15a Il Signore ci ha chiamati all’Opera per diffondere su tutta la terra il suo messaggio di amore infinito. Nessun’anima può rimanere esclusa dalla nostra carità. Quando il cristiano comprende e vive la cattolicità della Chiesa, quando sente l’urgenza di annunciare la buona novella della salvezza a tutte le creature, sa di doversi fare tutto per tutti, per salvare a ogni costo qualcuno[31].

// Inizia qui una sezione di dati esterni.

-- ==== Sys2Proof/Machine/HostPort.lean ====
section
/-! DEFINITION. The host's slot map (R62 to R66) and the accesses to every slot but a write of `CMD`. -/

namespace Sys2Proof.Machine

/-- What a slot address names (R63). -/
inductive Port where
  | id
  | config
  | memsize
  | status
  | cmd
  | x (i : XReg)
  | dbase (i : DReg)
  | dlen (i : DReg)
  | acc (j : Fin 3)
  | bctxinfo (c : CtxIx)
  | opmem (a : Nat)
  | reserved
deriving DecidableEq, Repr

/-- The slot map of R63. -/
def portOf (cfg : Config) (slot : SlotAddr) : Port :=
  let a := slot.toNat
  if a = 0x0 then .id
  else if a = 0x1 then .config
  else if a = 0x2 then .memsize
  else if a = 0x3 then .status
  else if a = 0x4 then .cmd
  else if a < 0x10 then .reserved
  else if h : a - 0x10 < 16 then .x ⟨a - 0x10, h⟩
  else if h : (a - 0x20) / 2 < 8 then
    if a % 2 = 0 then .dbase ⟨(a - 0x20) / 2, h⟩ else .dlen ⟨(a - 0x20) / 2, h⟩
  else if h : a - 0x30 < 3 then .acc ⟨a - 0x30, h⟩
  else if a < 0x40 then .reserved
  else if h : a - 0x40 < 8 then
    if a - 0x40 < cfg.nctx then .bctxinfo ⟨a - 0x40, h⟩ else .reserved
  else if a < 0x10000 then .reserved
  else if a - 0x10000 < cfg.memWords then .opmem (a - 0x10000)
  else .reserved

/-- `CONFIG` (R33): `W` in `[7:0]`, `NCTX` in `[15:8]`, `NMAX` in `[31:16]`. -/
def configWord (cfg : Config) : Nat := cfg.width.bits + cfg.nctx * 2 ^ 8 + cfg.nmax * 2 ^ 16

/-- `MODE` as a bit (R35). -/
def Mode.bit : Mode → Nat
  | .secretModulus => 0
  | .publicModulus => 1

/-- `BCTXINFO` (R36): `VALID` in bit 0, `MODE` in bit 1, `K` in `[31:16]`. -/
def BarrettCtx.info (b : BarrettCtx) : Nat :=
  (if b.valid then 1 else 0) + b.mode.bit * 2 + b.k.toNat * 2 ^ 16

/-- `ACC` word `j` (R22, R63). -/
def State.accWord (s : State) (j : Fin 3) : Nat :=
  match j with
  | 0 => s.cfg.width.low s.a0
  | 1 => s.cfg.width.low s.a1
  | 2 => s.cfg.width.low s.a2

/-- A host write of `ACC` word `j` (R63). -/
def State.setAccWord (s : State) (j : Fin 3) (v : Nat) : State :=
  match j with
  | 0 => { s with a0 := s.cfg.width.cell v }
  | 1 => { s with a1 := s.cfg.width.cell v }
  | 2 => { s with a2 := s.cfg.width.cell v }

/-- `DLEN` as the host reads it (R25): `LEN` in `[W-2:0]`, `NEG` in `[W-1]`. -/
def State.lenNeg (s : State) (d : DReg) : Nat :=
  s.len d + (if s.neg d then 2 ^ (s.cfg.width.bits - 1) else 0)

/-- The value a host read returns (R63 to R66). -/
def State.portValue (s : State) : Port → Nat
  | .id => 0x4D524544
  | .config => configWord s.cfg
  | .memsize => s.cfg.memWords
  | .status => s.status.word
  | .cmd => 0
  | .x i => s.x i
  | .dbase i => s.base i
  | .dlen i => s.lenNeg i
  | .acc j => s.accWord j
  | .bctxinfo c => (s.ctx c).info
  | .opmem a => s.readWord a 0
  | .reserved => 0

/-- The state a host write of the value `v` leaves (R63 to R66); `CMD` is not written here. -/
def State.setPort (s : State) (v : Nat) : Port → State
  | .id => s
  | .config => s
  | .memsize => s
  | .status => s
  | .cmd => s
  | .x i => s.setX i v
  | .dbase i => s.setBase i v
  | .dlen i => s.setLenNeg i v
  | .acc j => s.setAccWord j v
  | .bctxinfo _ => s
  | .opmem a => s.writeWords a [v]
  | .reserved => s

/-- A host read (R65, R74): the value goes to the host, and nothing of the engine changes. -/
def hostRead (slot : SlotAddr) (s : State) : State :=
  { s with
    reads := s.cfg.width.cell (s.portValue (portOf s.cfg slot)) :: s.reads
    draws := s.draws + 1 }

/-- A host write of a slot other than `CMD` (R65); the slot carries the low `W` bits of `v` (R62). -/
def hostWrite (slot : SlotAddr) (v : Word) (s : State) : State :=
  { s.setPort (s.cfg.width.low v) (portOf s.cfg slot) with draws := s.draws + 1 }

/-- Reset, between two host accesses (R340, R43). The instance, the host's list and the values it has
read are not the engine's state, and the draws after a reset are fresh (R343). -/
def platformReset (s : State) : State := State.resetWith s.cfg s.host s.reads (s.draws + 1)

/-- The slot address of `CMD` (R63). -/
def cmdSlot : SlotAddr := 0x4#17

end Sys2Proof.Machine
end

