-- ==== Sys2Proof/Tests/Slice0.lean ====
section
/-! SUPPORT. The model's own tests. Expected values come from the spec: the example of the rule named in a
test, the tables of R63, R96 and R302, or hand calculation from them. A `witness_` theorem shows a concrete
state and operands that meet the hypotheses of the statement it is named after. -/

namespace Sys2Proof.Tests

open Sys2Proof Sys2Proof.Machine

/-! ### Helpers -/

def withXs : Nat → List Nat → State → State
  | _, [], s => s
  | i, v :: vs, s => withXs (i + 1) vs (if h : i < 16 then s.setX ⟨i, h⟩ v else s)

def withDs : Nat → List (Nat × Nat × Bool) → State → State
  | _, [], s => s
  | i, (base, len, neg) :: ds, s =>
    withDs (i + 1) ds
      (if h : i < 8 then
        (s.setBase ⟨i, h⟩ base).setLenNeg ⟨i, h⟩ (len + if neg then 2 ^ (s.cfg.width.bits - 1) else 0)
       else s)

/-- Just after reset, with words in `X0`, `X1`, ..., descriptors in `D0`, `D1`, ... as `BASE`, `LEN`, `NEG`, and
words in OPMEM from address 0 up. -/
def build (cfg : Config) (xs : List Nat) (ds : List (Nat × Nat × Bool)) (mem : List Nat) : State :=
  (withDs 0 ds (withXs 0 xs (State.resetWith cfg [] [] 0))).writeWords 0 mem

/-- `build` with `W = 32`, `MEM_WORDS = 64`, `NMAX = 8`, `NCTX = 4`. -/
def b32 (xs : List Nat) (ds : List (Nat × Nat × Bool)) (mem : List Nat) : State :=
  build Config.example32 xs ds mem

/-- What `f` reads from the next state. -/
def after {α : Type} (r : Result) (f : State → α) : Option α :=
  match r with
  | .next t => some (f t)
  | .fault _ => none
  | .refused _ => none

/-- The class and detail a command records. -/
def outcome (r : Result) : Option (Nat × Nat) := after r fun t => (t.status.code.toNat, t.status.detail.toNat)

/-- The next state, and `s` where there is none. -/
def nextOr (s : State) : Result → State
  | .next t => t
  | .fault _ => s
  | .refused _ => s

/-- `ACC` as the three words `A0`, `A1`, `A2`. -/
def accWords (t : State) : List Nat := [t.accWord 0, t.accWord 1, t.accWord 2]

def withAcc (ws : List Nat) (s : State) : State :=
  ((s.setAccWord 0 (ws.getD 0 0)).setAccWord 1 (ws.getD 1 0)).setAccWord 2 (ws.getD 2 0)

/-- Words `a`, ..., `a + n - 1` of OPMEM, none where nothing was written. -/
def memAt (a : Nat) : Nat → State → List (Option Nat)
  | 0, _ => []
  | n + 1, t => t.memWord a :: memAt (a + 1) n t

/-- The place of the first condition of the list that holds. -/
def firstTrue : List Bool → Option Nat
  | [] => none
  | b :: bs => if b then some 0 else (firstTrue bs).map (· + 1)

/-! ### Well-formedness: each check refuses an ill-formed term -/

theorem test_params_ok : Params.wellFormed ⟨32, 64, 8, 4⟩ = true ∧ Params.wellFormed ⟨64, 65536, 65535, 8⟩ = true ∧
    Params.wellFormed ⟨32, 1, 1, 1⟩ = true := by decide

theorem test_params_width_refused : Params.wellFormed ⟨16, 64, 8, 4⟩ = false ∧
    Config.ofParams ⟨16, 64, 8, 4⟩ = none := by decide

theorem test_params_memWords_refused : Params.wellFormed ⟨32, 0, 8, 4⟩ = false ∧
    Params.wellFormed ⟨32, 65537, 8, 4⟩ = false ∧ Config.ofParams ⟨32, 65537, 8, 4⟩ = none := by decide

theorem test_params_nmax_refused : Params.wellFormed ⟨32, 64, 0, 4⟩ = false ∧
    Params.wellFormed ⟨32, 64, 65536, 4⟩ = false ∧ Config.ofParams ⟨32, 64, 0, 4⟩ = none := by decide

theorem test_params_nctx_refused : Params.wellFormed ⟨32, 64, 8, 0⟩ = false ∧
    Params.wellFormed ⟨32, 64, 8, 9⟩ = false ∧ Config.ofParams ⟨32, 64, 8, 9⟩ = none := by decide

theorem test_params_accepted : Config.ofParams ⟨32, 64, 8, 4⟩ = some Config.example32 ∧
    Config.ofParams ⟨64, 64, 8, 4⟩ = some Config.example64 := by decide

theorem test_action_too_wide_refused : HostAction.wellFormed .w32 (.write 0x10#17 0x100000000#64) = false ∧
    HostAction.wellFormed .w32 (.write 0x10#17 0xFFFFFFFF#64) = true ∧
    HostAction.wellFormed .w64 (.write 0x10#17 0xFFFFFFFFFFFFFFFF#64) = true := by decide

theorem test_program_refused :
    programWellFormed .w32 [.read 0x3#17, .write 0x10#17 0x100000000#64, .reset] = false ∧
    programWellFormed .w32 [.read 0x3#17, .write 0x10#17 1#64, .reset] = true := by decide

/-! ### Decoding: each command's word, field by field (R92 to R96) -/

theorem test_decode_control :
    decodeWord (0b000000#6 ++ 0#26) = .ok .nop ∧ decodeWord (0b000001#6 ++ 0#26) = .ok .clrerr := by decide

theorem test_decode_word3 :
    decodeWord (0b001000#6 ++ 0#26) = .ok .w3Clr ∧
    decodeWord (0b001001#6 ++ 0#4 ++ 0b0101#4 ++ 0#4 ++ 0#4 ++ 0#10) = .ok (.w3Add 5) ∧
    decodeWord (0b001010#6 ++ 0#4 ++ 0b0001#4 ++ 0b1110#4 ++ 0#4 ++ 0#10) = .ok (.w3Mul 1 14) ∧
    decodeWord (0b001011#6 ++ 0b0011#4 ++ 0b0001#4 ++ 0b0010#4 ++ 0#4 ++ 0#10) = .ok (.w3Mstep 3 1 2) ∧
    decodeWord (0b001100#6 ++ 0b1111#4 ++ 0b1000#4 ++ 0b0111#4 ++ 0#4 ++ 0#10) = .ok (.w3Mstepx 15 8 7) ∧
    decodeWord (0b001101#6 ++ 0b0100#4 ++ 0#4 ++ 0#4 ++ 0#4 ++ 0#10) = .ok (.w3Extract 4) := by decide

theorem test_decode_masks :
    decodeWord (0b010000#6 ++ 0b0010#4 ++ 0b0001#4 ++ 0#4 ++ 0#4 ++ 0#10) = .ok (.ctMaskb 2 1) ∧
    decodeWord (0b010001#6 ++ 0b1010#4 ++ 0b0110#4 ++ 0#4 ++ 0#4 ++ 0#10) = .ok (.ctMasknz 10 6) ∧
    decodeWord (0b010010#6 ++ 0b0010#4 ++ 0b1001#4 ++ 0#4 ++ 0#4 ++ 0#10) = .ok (.ctMaskz 2 9) ∧
    decodeWord (0b010011#6 ++ 0b0011#4 ++ 0b0001#4 ++ 0b0010#4 ++ 0#4 ++ 0#10) = .ok (.ctMaskeq 3 1 2) ∧
    decodeWord (0b010100#6 ++ 0b1011#4 ++ 0b1100#4 ++ 0b1101#4 ++ 0#4 ++ 0#10) = .ok (.ctMasklt 11 12 13) ∧
    decodeWord (0b010101#6 ++ 0b0100#4 ++ 0b0001#4 ++ 0b0010#4 ++ 0b0011#4 ++ 0#10) = .ok (.ctSel 4 1 2 3) := by
  decide

theorem test_decode_arrays :
    decodeWord (0b010110#6 ++ 0b010#3 ++ 0b000#3 ++ 0b001#3 ++ 0b0101#4 ++ 0#3 ++ 0#10) = .ok (.ctSelm 2 0 1 5) ∧
    decodeWord (0b010111#6 ++ 0#3 ++ 0b100#3 ++ 0b101#3 ++ 0b0110#4 ++ 0#3 ++ 0#10) = .ok (.ctCmpltm 4 5 6) ∧
    decodeWord (0b011000#6 ++ 0#3 ++ 0b110#3 ++ 0b011#3 ++ 0b1001#4 ++ 0#3 ++ 0#10) = .ok (.ctCmpeqm 6 3 9) := by
  decide

theorem test_decode_montgomery :
    decodeWord (0b100000#6 ++ 0b010#3 ++ 0b000#3 ++ 0b001#3 ++ 0#4 ++ 0#3 ++ 0#10) = .ok (.mpMul 2 0 1) ∧
    decodeWord (0b100001#6 ++ 0b0001#4 ++ 0b0000#4 ++ 0#4 ++ 0#4 ++ 0#10) = .ok (.montPdash 1 0) ∧
    decodeWord (0b100010#6 ++ 0b010#3 ++ 0b000#3 ++ 0b001#3 ++ 0b0011#4 ++ 0#3 ++ 0#10) =
      .ok (.montRedc 2 0 1 3) := by decide

theorem test_decode_barrett :
    decodeWord (0b101000#6 ++ 0#3 ++ 0b110#3 ++ 0#3 ++ 0#4 ++ 0b011#3 ++ 0#10) = .ok (.barSetups 6 3) ∧
    decodeWord (0b101001#6 ++ 0#3 ++ 0b000#3 ++ 0#3 ++ 0#4 ++ 0b001#3 ++ 0#10) = .ok (.barSetupp 0 1) ∧
    decodeWord (0b101010#6 ++ 0#3 ++ 0#3 ++ 0#3 ++ 0#4 ++ 0b111#3 ++ 0#10) = .ok (.barFree 7) ∧
    decodeWord (0b101011#6 ++ 0b010#3 ++ 0b001#3 ++ 0#3 ++ 0#4 ++ 0b100#3 ++ 0#10) = .ok (.barRed 2 1 4) ∧
    decodeWord (0b101100#6 ++ 0b010#3 ++ 0b001#3 ++ 0b011#3 ++ 0#4 ++ 0b000#3 ++ 0#10) = .ok (.barMul 2 1 3 0) ∧
    decodeWord (0b101101#6 ++ 0b111#3 ++ 0b110#3 ++ 0#3 ++ 0#4 ++ 0b101#3 ++ 0#10) = .ok (.barSqr 7 6 5) ∧
    decodeWord (0b101110#6 ++ 0b010#3 ++ 0b001#3 ++ 0#3 ++ 0#4 ++ 0b010#3 ++ 0#10) = .ok (.barCube 2 1 2) := by
  decide
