-- ==== Sys2Proof/Config.lean ====
section
/-! DEFINITION. What is fixed for the block: the parameters of 00_scope.md R6, and the values that the model names where
the spec leaves one open (log entries 1 to 4). -/

namespace Sys2Proof.Config

/-- CHUNK: the largest frame the collector makes (R6). -/
def chunk : Nat := 256

/-- MIN_FRAME: a shorter frame is SHORT_FRAME (R6). -/
def minFrame : Nat := 5

/-- CRC_INIT (R6). -/
def crcInit : BitVec 16 := 0xFFFF

/-- CRC_POLY, the reflected form of 0x8005 (R6). -/
def crcPoly : BitVec 16 := 0xA001

/-- FQ_DEPTH: the entries of the frame queue (R6). -/
def fqDepth : Nat := 2

/-- BAUD_DIV_MIN (R6). -/
def baudDivMin : Nat := 4

/-- TS_MAX: the millisecond count of 9999-12-31T23:59:59.999 (R6). -/
def tsMax : Nat := 253402300799999

/-- LINE_MAX: the length of the longest output line (R6). -/
def lineMax : Nat := 827

/-- BITS_PER_CHAR_T * CHARS_T * MARGIN_T = 11 * 3.5 * 1.3 = 1001 / 20 bit times (R6, R16): the numerator. -/
def tmoNum : Nat := 1001

/-- The denominator of the silence threshold in bit times (R16). -/
def tmoDen : Nat := 20

/-- What a byte of frame storage that nothing has written reads as. DESIGN CHOICE, unsafe (log entry 2):
93_implementation_defined.md I7 and I8 allow any value. -/
def unwrittenByte : Byte := 0

/-- CLK_HZ is OPEN (R7, D2). DESIGN CHOICE (log entry 4): 48 MHz, the clock of R16's example. -/
def clkHz : Nat := 48000000

/-- The default baud rate (R7, R150). -/
def defaultBaud : Nat := 9600

/-- `cfg_baud_div` = round(CLK_HZ / 9600) = 5000 (R7). DESIGN CHOICE through `clkHz` (log entry 4). -/
def defaultBaudDiv : BitVec 24 := BitVec.ofNat 24 ((2 * clkHz + defaultBaud) / (2 * defaultBaud))

/-- `cfg_settle` is OPEN (R7, D20). DESIGN CHOICE (log entry 4). -/
def defaultSettle : BitVec 32 := 0

/-- The wall clock at `State.reset`. DESIGN CHOICE (log entry 1): an input, so any value is possible. -/
def defaultNowMs : BitVec 64 := 0

end Sys2Proof.Config
end

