-- ==== Sys2Proof/Decode.lean ====
section
/-! DEFINITION. Decoding a step selector into the operations it selects, and the encoder (30_encoding.md R51 to R55).
An operation is selected when `(selector & mask) == match`. -/

namespace Sys2Proof

/-- One row of a selector table: the operation, its match and its mask. -/
structure Row where
  op : Instr
  pattern : BitVec 8
  mask : BitVec 8
  deriving DecidableEq, Repr

/-- `(selector & mask) == match`. -/
def rowMatches (w : BitVec 8) (r : Row) : Bool := w &&& r.mask == r.pattern

/-- R51. -/
def uselRows : List Row := [
  ⟨.uStopped, 0x80, 0x80⟩,
  ⟨.uIdleWait, 0x04, 0xF4⟩,
  ⟨.uStartDetect, 0x00, 0xF4⟩,
  ⟨.uStartCount, 0x10, 0xF8⟩,
  ⟨.uStartConfirm, 0x18, 0xFC⟩,
  ⟨.uStartReject, 0x1C, 0xFC⟩,
  ⟨.uDataCount, 0x20, 0xF8⟩,
  ⟨.uDataSample, 0x28, 0xFA⟩,
  ⟨.uDataLastNopar, 0x2A, 0xFB⟩,
  ⟨.uDataLastPar, 0x2B, 0xFB⟩,
  ⟨.uParCount, 0x30, 0xF8⟩,
  ⟨.uParSample, 0x38, 0xF8⟩,
  ⟨.uStopCount, 0x40, 0xF8⟩,
  ⟨.uStopSample, 0x4C, 0xFC⟩,
  ⟨.uStopSampleFerr, 0x48, 0xFC⟩,
  ⟨.uWaitLow, 0x50, 0xF4⟩,
  ⟨.uWaitRelease, 0x54, 0xF4⟩]

/-- R52. -/
def cselRows : List Row := [
  ⟨.cStopped, 0x20, 0x20⟩,
  ⟨.cSettleWait, 0x00, 0x3A⟩,
  ⟨.cSettleDrain, 0x02, 0x3A⟩,
  ⟨.cIdleWait, 0x08, 0x3E⟩,
  ⟨.cIdleEmptyRead, 0x0A, 0x3E⟩,
  ⟨.cIdleFirstByte, 0x0C, 0x3C⟩,
  ⟨.cColWait, 0x10, 0x3E⟩,
  ⟨.cColSilenceClose, 0x12, 0x3E⟩,
  ⟨.cColAppend, 0x14, 0x3D⟩,
  ⟨.cColFullClose, 0x15, 0x3D⟩]

/-- R53. The row of CRC_BYTE_IN comes first: a cycle applies it before its shift. -/
def kselRows : List Row := [
  ⟨.crcByteIn, 0x02, 0x02⟩,
  ⟨.crcShift, 0x00, 0x01⟩,
  ⟨.crcShiftXor, 0x01, 0x01⟩]

/-- R54. -/
def vselRows : List Row := [
  ⟨.vShortFrame, 0x00, 0x04⟩,
  ⟨.vBadCrc, 0x04, 0x06⟩,
  ⟨.vOk, 0x06, 0x07⟩,
  ⟨.vException, 0x07, 0x07⟩]

/-- R55. -/
def eselRows : List Row := [
  ⟨.eIdleWait, 0x00, 0x70⟩,
  ⟨.eDequeueShort, 0x18, 0x78⟩,
  ⟨.eDequeueCrc, 0x10, 0x78⟩,
  ⟨.eCrcStep, 0x20, 0x64⟩,
  ⟨.eCrcNextByte, 0x24, 0x66⟩,
  ⟨.eCrcDone, 0x26, 0x66⟩,
  ⟨.eClassify, 0x40, 0x60⟩,
  ⟨.eLineChar, 0x60, 0x61⟩,
  ⟨.eLineLast, 0x61, 0x61⟩]

/-- The selector table of an engine. -/
def selectorRows : Engine → List Row
  | .uart => uselRows
  | .collector => cselRows
  | .crc => kselRows
  | .validator => vselRows
  | .emitter => eselRows

/-- Why a selector has no meaning. -/
inductive DecodeError where
  /-- No row of the engine's table matches (R57). -/
  | noRow (engine : Engine) (selector : BitVec 8)
  deriving DecidableEq, Repr

/-- The operations a selector selects, in the order a cycle applies them: one for USEL, CSEL, VSEL and ESEL; for KSEL
CRC_BYTE_IN when `first` = 1 and then one shift (R53). Total: a word that matches no row is rejected by name. -/
def decode (sel : Selector) : Except DecodeError (List Instr) :=
  match (selectorRows sel.engine).filter (rowMatches sel.word) with
  | [] => .error (.noRow sel.engine sel.word)
  | rows => .ok (rows.map Row.op)

/-- A word with the row's fixed bits, and `free` in the bits the row leaves open. -/
def fillFree (pattern mask free : BitVec 8) : BitVec 8 := pattern ||| (free &&& ~~~mask)

/-- The selector word of an operation, with the bits its row leaves open taken from `free`: every word that selects the
operation, as `free` varies. `none` for the ten operations that no selector selects. Written from R51 to R55 by operation,
apart from the decoder's tables. -/
def encode (i : Instr) (free : BitVec 8) : Option Selector :=
  match i with
  | .uStopped => some (.usel (fillFree 0x80 0x80 free))
  | .uIdleWait => some (.usel (fillFree 0x04 0xF4 free))
  | .uStartDetect => some (.usel (fillFree 0x00 0xF4 free))
  | .uStartCount => some (.usel (fillFree 0x10 0xF8 free))
  | .uStartConfirm => some (.usel (fillFree 0x18 0xFC free))
  | .uStartReject => some (.usel (fillFree 0x1C 0xFC free))
  | .uDataCount => some (.usel (fillFree 0x20 0xF8 free))
  | .uDataSample => some (.usel (fillFree 0x28 0xFA free))
  | .uDataLastNopar => some (.usel (fillFree 0x2A 0xFB free))
  | .uDataLastPar => some (.usel (fillFree 0x2B 0xFB free))
  | .uParCount => some (.usel (fillFree 0x30 0xF8 free))
  | .uParSample => some (.usel (fillFree 0x38 0xF8 free))
  | .uStopCount => some (.usel (fillFree 0x40 0xF8 free))
  | .uStopSample => some (.usel (fillFree 0x4C 0xFC free))
  | .uStopSampleFerr => some (.usel (fillFree 0x48 0xFC free))
  | .uWaitLow => some (.usel (fillFree 0x50 0xF4 free))
  | .uWaitRelease => some (.usel (fillFree 0x54 0xF4 free))
  | .cStopped => some (.csel ((fillFree 0x20 0x20 free).setWidth 6))
  | .cSettleWait => some (.csel ((fillFree 0x00 0x3A free).setWidth 6))
  | .cSettleDrain => some (.csel ((fillFree 0x02 0x3A free).setWidth 6))
  | .cIdleWait => some (.csel ((fillFree 0x08 0x3E free).setWidth 6))
  | .cIdleEmptyRead => some (.csel ((fillFree 0x0A 0x3E free).setWidth 6))
  | .cIdleFirstByte => some (.csel ((fillFree 0x0C 0x3C free).setWidth 6))
  | .cColWait => some (.csel ((fillFree 0x10 0x3E free).setWidth 6))
  | .cColSilenceClose => some (.csel ((fillFree 0x12 0x3E free).setWidth 6))
  | .cColAppend => some (.csel ((fillFree 0x14 0x3D free).setWidth 6))
  | .cColFullClose => some (.csel ((fillFree 0x15 0x3D free).setWidth 6))
  | .crcInit => none
  | .crcByteIn => some (.ksel ((fillFree 0x02 0x02 free).setWidth 2))
  | .crcShift => some (.ksel ((fillFree 0x00 0x01 free).setWidth 2))
  | .crcShiftXor => some (.ksel ((fillFree 0x01 0x01 free).setWidth 2))
  | .vShortFrame => some (.vsel ((fillFree 0x00 0x04 free).setWidth 3))
  | .vBadCrc => some (.vsel ((fillFree 0x04 0x06 free).setWidth 3))
  | .vOk => some (.vsel ((fillFree 0x06 0x07 free).setWidth 3))
  | .vException => some (.vsel ((fillFree 0x07 0x07 free).setWidth 3))
  | .eIdleWait => some (.esel ((fillFree 0x00 0x70 free).setWidth 7))
  | .eDequeueShort => some (.esel ((fillFree 0x18 0x78 free).setWidth 7))
  | .eDequeueCrc => some (.esel ((fillFree 0x10 0x78 free).setWidth 7))
  | .eCrcStep => some (.esel ((fillFree 0x20 0x64 free).setWidth 7))
  | .eCrcNextByte => some (.esel ((fillFree 0x24 0x66 free).setWidth 7))
  | .eCrcDone => some (.esel ((fillFree 0x26 0x66 free).setWidth 7))
  | .eClassify => some (.esel ((fillFree 0x40 0x60 free).setWidth 7))
  | .eLineChar => some (.esel ((fillFree 0x60 0x61 free).setWidth 7))
  | .eLineLast => some (.esel ((fillFree 0x61 0x61 free).setWidth 7))
  | .hexByte _ => none
  | .hexFrame _ => none
  | .statusToken _ => none
  | .decU8 _ => none
  | .civilFromDays _ => none
  | .timestamp _ => none
  | .line _ _ _ _ => none
  | .fatalEntry => none
  | .queueCommit => none

/-- The first engine, in the table's order, of which some row has exactly this match. -/
def matchEngine (w : BitVec 8) : Option Engine :=
  [Engine.uart, .collector, .crc, .validator, .emitter].find? fun e => (selectorRows e).any fun r => r.pattern == w

/-- An engine's selector from the low bits of a word. -/
def engineSelector (e : Engine) (w : Nat) : Selector :=
  match e with
  | .uart => .usel (BitVec.ofNat 8 w)
  | .collector => .csel (BitVec.ofNat 6 w)
  | .crc => .ksel (BitVec.ofNat 2 w)
  | .validator => .vsel (BitVec.ofNat 3 w)
  | .emitter => .esel (BitVec.ofNat 7 w)

/-- The selector that `nbits` bits of value `w` are read as. The table's words carry no engine: the width names the engine
where it is exact (2 KSEL, 3 VSEL, 6 CSEL, 7 ESEL). A whole byte is read for the first engine that has a row with this very match;
where none has, for USEL, the one 8-bit selector, and, where USEL has no row (0x60 to 0x7F), for ESEL (DESIGN CHOICE, log entry 9). -/
def tableSelector (nbits w : Nat) : Option Selector :=
  if 2 ^ nbits ≤ w then none
  else match nbits with
    | 2 => some (engineSelector .crc w)
    | 3 => some (engineSelector .validator w)
    | 6 => some (engineSelector .collector w)
    | 7 => some (engineSelector .emitter w)
    | 8 =>
      some (engineSelector
        ((matchEngine (BitVec.ofNat 8 w)).getD (if 0x60 ≤ w ∧ w < 0x80 then .emitter else .uart)) w)
    | _ => none

/-- The operation the decoder reads from a table row's bits: the first of those that the selector selects. -/
def decodeTableWord (nbits w : Nat) : Option Instr :=
  match tableSelector nbits w with
  | none => none
  | some sel =>
    match decode sel with
    | .ok (i :: _) => some i
    | .ok [] => none
    | .error _ => none

end Sys2Proof
end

15b E il nostro anelito apostolico diventa realmente vita; comincia da ciò che ha più vicino, gli impegni normali di ogni giorno, e a poco a poco il desiderio di portare frutto si estende per circoli concentrici: in seno alla famiglia, all’ambiente di lavoro; alla società civile, alla cattedra da cui si fa cultura, all’assemblea politica, tra tutti i concittadini di qualsiasi estrazione sociale; giunge fino ai rapporti tra le nazioni, abbraccia nel suo amore razze, continenti, civiltà del tutto diversi.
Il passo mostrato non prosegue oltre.